*** Dataset content

@[simp] theorem State.setRail_pending : (s.setRail r v).pending = s.pending := by cases r <;> rfl
@[simp] theorem State.setRail_slots : (s.setRail r v).slots = s.slots := by cases r <;> rfl
@[simp] theorem State.setRail_head : (s.setRail r v).head = s.head := by cases r <;> rfl
@[simp] theorem State.setRail_trunkUp : (s.setRail r v).trunkUp = s.trunkUp := by cases r <;> rfl
@[simp] theorem State.setRail_windowStaging : (s.setRail r v).windowStaging = s.windowStaging := by cases r <;> rfl
@[simp] theorem State.setRail_windowActive : (s.setRail r v).windowActive = s.windowActive := by cases r <;> rfl
@[simp] theorem State.setRail_slotBus : (s.setRail r v).slotBus = s.slotBus := by cases r <;> rfl
@[simp] theorem State.setRail_saq : (s.setRail r v).saq = s.saq := by cases r <;> rfl
@[simp] theorem State.setRail_lastServed : (s.setRail r v).lastServed = s.lastServed := by cases r <;> rfl
@[simp] theorem State.setRail_time : (s.setRail r v).time = s.time := by cases r <;> rfl
@[simp] theorem State.setRail_health : (s.setRail r v).health = s.health := by cases r <;> rfl
@[simp] theorem State.setRail_kill : (s.setRail r v).kill = s.kill := by cases r <;> rfl
@[simp] theorem State.setRail_sequence : (s.setRail r v).sequence = s.sequence := by cases r <;> rfl
@[simp] theorem State.setRail_notices : (s.setRail r v).notices = s.notices := by cases r <;> rfl
@[simp] theorem State.setRail_waitingAnswer : (s.setRail r v).waitingAnswer = s.waitingAnswer := by cases r <;> rfl
@[simp] theorem State.setRail_presenting : (s.setRail r v).presenting = s.presenting := by cases r <;> rfl
@[simp] theorem State.setRail_mailbox : (s.setRail r v).mailbox = s.mailbox := by cases r <;> rfl
@[simp] theorem State.setRail_resetScope : (s.setRail r v).resetScope = s.resetScope := by cases r <;> rfl
@[simp] theorem State.setRail_counters : (s.setRail r v).counters = s.counters := by cases r <;> rfl
@[simp] theorem State.setRail_trunkSent : (s.setRail r v).trunkSent = s.trunkSent := by cases r <;> rfl
@[simp] theorem State.setRail_freeIndex : (s.setRail r v).freeIndex = s.freeIndex := by cases r <;> rfl
@[simp] theorem State.slot_setRail : (s.setRail r v).slot i = s.slot i := by cases r <;> rfl
@[simp] theorem State.rail_setRail_same : (s.setRail r v).rail r = v := by cases r <;> rfl
@[simp] theorem State.rail_setRail_ne (q : RailId) (h : q ≠ r) : (s.setRail r v).rail q = s.rail q := by
  cases r <;> cases q <;> first | rfl | exact absurd rfl h
@[simp] theorem State.rail_modSlot : (s.modSlot i f).rail r = s.rail r := by cases r <;> rfl

end Machine

end Sys2Proof
end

******

• _Brief_: Word for word, write out every entry shown above.

• _Output for this task_:
@[simp] theorem State.setRail_pending : (s.setRail r v).pending = s.pending := by cases r <;> rfl
@[simp] theorem State.setRail_slots : (s.setRail r v).slots = s.slots := by cases r <;> rfl
@[simp] theorem State.setRail_head : (s.setRail r v).head = s.head := by cases r <;> rfl
@[simp] theorem State.setRail_trunkUp : (s.setRail r v).trunkUp = s.trunkUp := by cases r <;> rfl
@[simp] theorem State.setRail_windowStaging : (s.setRail r v).windowStaging = s.windowStaging := by cases r <;> rfl
@[simp] theorem State.setRail_windowActive : (s.setRail r v).windowActive = s.windowActive := by cases r <;> rfl
@[simp] theorem State.setRail_slotBus : (s.setRail r v).slotBus = s.slotBus := by cases r <;> rfl
@[simp] theorem State.setRail_saq : (s.setRail r v).saq = s.saq := by cases r <;> rfl
@[simp] theorem State.setRail_lastServed : (s.setRail r v).lastServed = s.lastServed := by cases r <;> rfl
@[simp] theorem State.setRail_time : (s.setRail r v).time = s.time := by cases r <;> rfl
@[simp] theorem State.setRail_health : (s.setRail r v).health = s.health := by cases r <;> rfl
@[simp] theorem State.setRail_kill : (s.setRail r v).kill = s.kill := by cases r <;> rfl
@[simp] theorem State.setRail_sequence : (s.setRail r v).sequence = s.sequence := by cases r <;> rfl
@[simp] theorem State.setRail_notices : (s.setRail r v).notices = s.notices := by cases r <;> rfl
@[simp] theorem State.setRail_waitingAnswer : (s.setRail r v).waitingAnswer = s.waitingAnswer := by cases r <;> rfl
@[simp] theorem State.setRail_presenting : (s.setRail r v).presenting = s.presenting := by cases r <;> rfl
@[simp] theorem State.setRail_mailbox : (s.setRail r v).mailbox = s.mailbox := by cases r <;> rfl
@[simp] theorem State.setRail_resetScope : (s.setRail r v).resetScope = s.resetScope := by cases r <;> rfl
@[simp] theorem State.setRail_counters : (s.setRail r v).counters = s.counters := by cases r <;> rfl
@[simp] theorem State.setRail_trunkSent : (s.setRail r v).trunkSent = s.trunkSent := by cases r <;> rfl
@[simp] theorem State.setRail_freeIndex : (s.setRail r v).freeIndex = s.freeIndex := by cases r <;> rfl
@[simp] theorem State.slot_setRail : (s.setRail r v).slot i = s.slot i := by cases r <;> rfl
@[simp] theorem State.rail_setRail_same : (s.setRail r v).rail r = v := by cases r <;> rfl
@[simp] theorem State.rail_setRail_ne (q : RailId) (h : q ≠ r) : (s.setRail r v).rail q = s.rail q := by
  cases r <;> cases q <;> first | rfl | exact absurd rfl h
@[simp] theorem State.rail_modSlot : (s.modSlot i f).rail r = s.rail r := by cases r <;> rfl

end Machine

end Sys2Proof
end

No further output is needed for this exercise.